___ SOURCE RECORDS ___

-- ==== Sys2Proof/Machine/Phys.lean ====
section
/-!
DEFINITION. Physical memory as the units reach it: a partition's ranges (R421, R422), reads and writes of bytes through the map (R352), and
whether two runs of bytes share one.
-/
namespace Sys2Proof.Machine

/-- Whether an enabled range of the partition holds a physical byte (R421, R422). -/
def inRanges (p : Part) (pa : Nat) : Bool :=
  p.mems.any (fun m => bit m.2 63 && decide (bits m.2 29 0 ≤ pa / 2 ^ 21) && decide (pa / 2 ^ 21 ≤ bits m.2 61 32))

/-- Whether the range that holds the byte is marked secure (R415, R422). -/
def inSecure (p : Part) (pa : Nat) : Bool :=
  p.mems.any (fun m => bit m.2 63 && bit m.2 62 && decide (bits m.2 29 0 ≤ pa / 2 ^ 21) && decide (pa / 2 ^ 21 ≤ bits m.2 61 32))

/-- Whether `n` bytes lie inside the partition's enabled ranges, every unit of 2 MiB they touch (R422). -/
def runInRanges (p : Part) (a n : Nat) : Bool :=
  (upto (a / 2 ^ 21) ((a + n - 1) / 2 ^ 21 + 1 - a / 2 ^ 21)).all (fun u => inRanges p (2 ^ 21 * u))

/-- Whether one of `n` bytes lies in a range marked secure (R415, R422). -/
def secureMeets (p : Part) (a n : Nat) : Bool :=
  n ≠ 0 && p.mems.any (fun m => bit m.2 63 && bit m.2 62 && decide (bits m.2 29 0 ≤ (a + n - 1) / 2 ^ 21) && decide (a / 2 ^ 21 ≤ bits m.2 61 32))

/-- Whether an uncorrectable error lies in the granule of a byte (R290). -/
def granBad (s : State) (a : Nat) : Option Gran := look s.gran (canon s a / 64)

/-- Read `n` bytes of memory at a physical address, byte by byte through the map. -/
def physRead (s : State) (pa : Nat) : Nat → List Byte
  | 0 => []
  | n + 1 => memGet s.mem (canon s pa) :: physRead s (pa + 1) n

def physWriteRaw (s : State) (pa : Nat) : List Byte → State
  | [] => s
  | b :: bs => physWriteRaw { s with mem := memSet s.mem (canon s pa) b } (pa + 1) bs

def read64 (s : State) (pa : Nat) : DWord := BitVec.ofNat 64 (ofBytes (physRead s pa 8))
def read32 (s : State) (pa : Nat) : Word := BitVec.ofNat 32 (ofBytes (physRead s pa 4))
def bytes64 (x : DWord) : List Byte := bytesOf [loWord x, hiWord x]

/-- The frame that a table entry names (R354, R355). -/
def frameOf (e : DWord) : Nat := bits e 47 12 * 65536

/-- The die and offset of an address in a troupe-local view (R352). -/
def localView (pa : Nat) : Option (Nat × Nat) :=
  if 0x10000000000 ≤ pa && pa < 0x20000000000 then some ((pa - 0x10000000000) / 0x4000000000, (pa - 0x10000000000) % 0x4000000000) else none

/-- The offset that a byte of device memory has in its die's troupe-local view: the inverse of `localToInter` (R352). -/
def interToLocal (a : Nat) : Nat :=
  let n := a / 4096
  (3 * (n / 12) + n % 12 % 3) * 4096 + a % 4096

/-- Whether the byte at `x` is one of the `m` bytes from `b`, in whichever view either address is (R352). -/
def inRun (s : State) (x b m : Nat) : Bool :=
  match localView b with
  | some (d, o) =>
    (match s.where_ x with
     | .dev a => dieOf a = d && decide (o ≤ interToLocal a) && decide (interToLocal a < o + m)
     | _ => false)
  | none => decide (canon s b ≤ canon s x) && decide (canon s x < canon s b + m)

/-- Whether two runs of physical bytes meet: the first is taken block by block of 4 KiB, in which both views ascend together (R352). -/
def meets (s : State) (a n b m : Nat) : Bool :=
  n ≠ 0 && m ≠ 0 &&
  (upto (a / 4096) ((a + n - 1) / 4096 + 1 - a / 4096)).any (fun k =>
    let lo := max a (4096 * k)
    let hi := min (a + n) (4096 * k + 4096)
    inRun s lo b m || (decide (canon s lo ≤ canon s b) && decide (canon s b < canon s lo + (hi - lo))))

end Sys2Proof.Machine
end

___

→ PROBLEM TO WORK ON
Determine the number of lines in the preceding data that contain the word "State". Reply with that number only.

→ EXPECTED ANSWER
7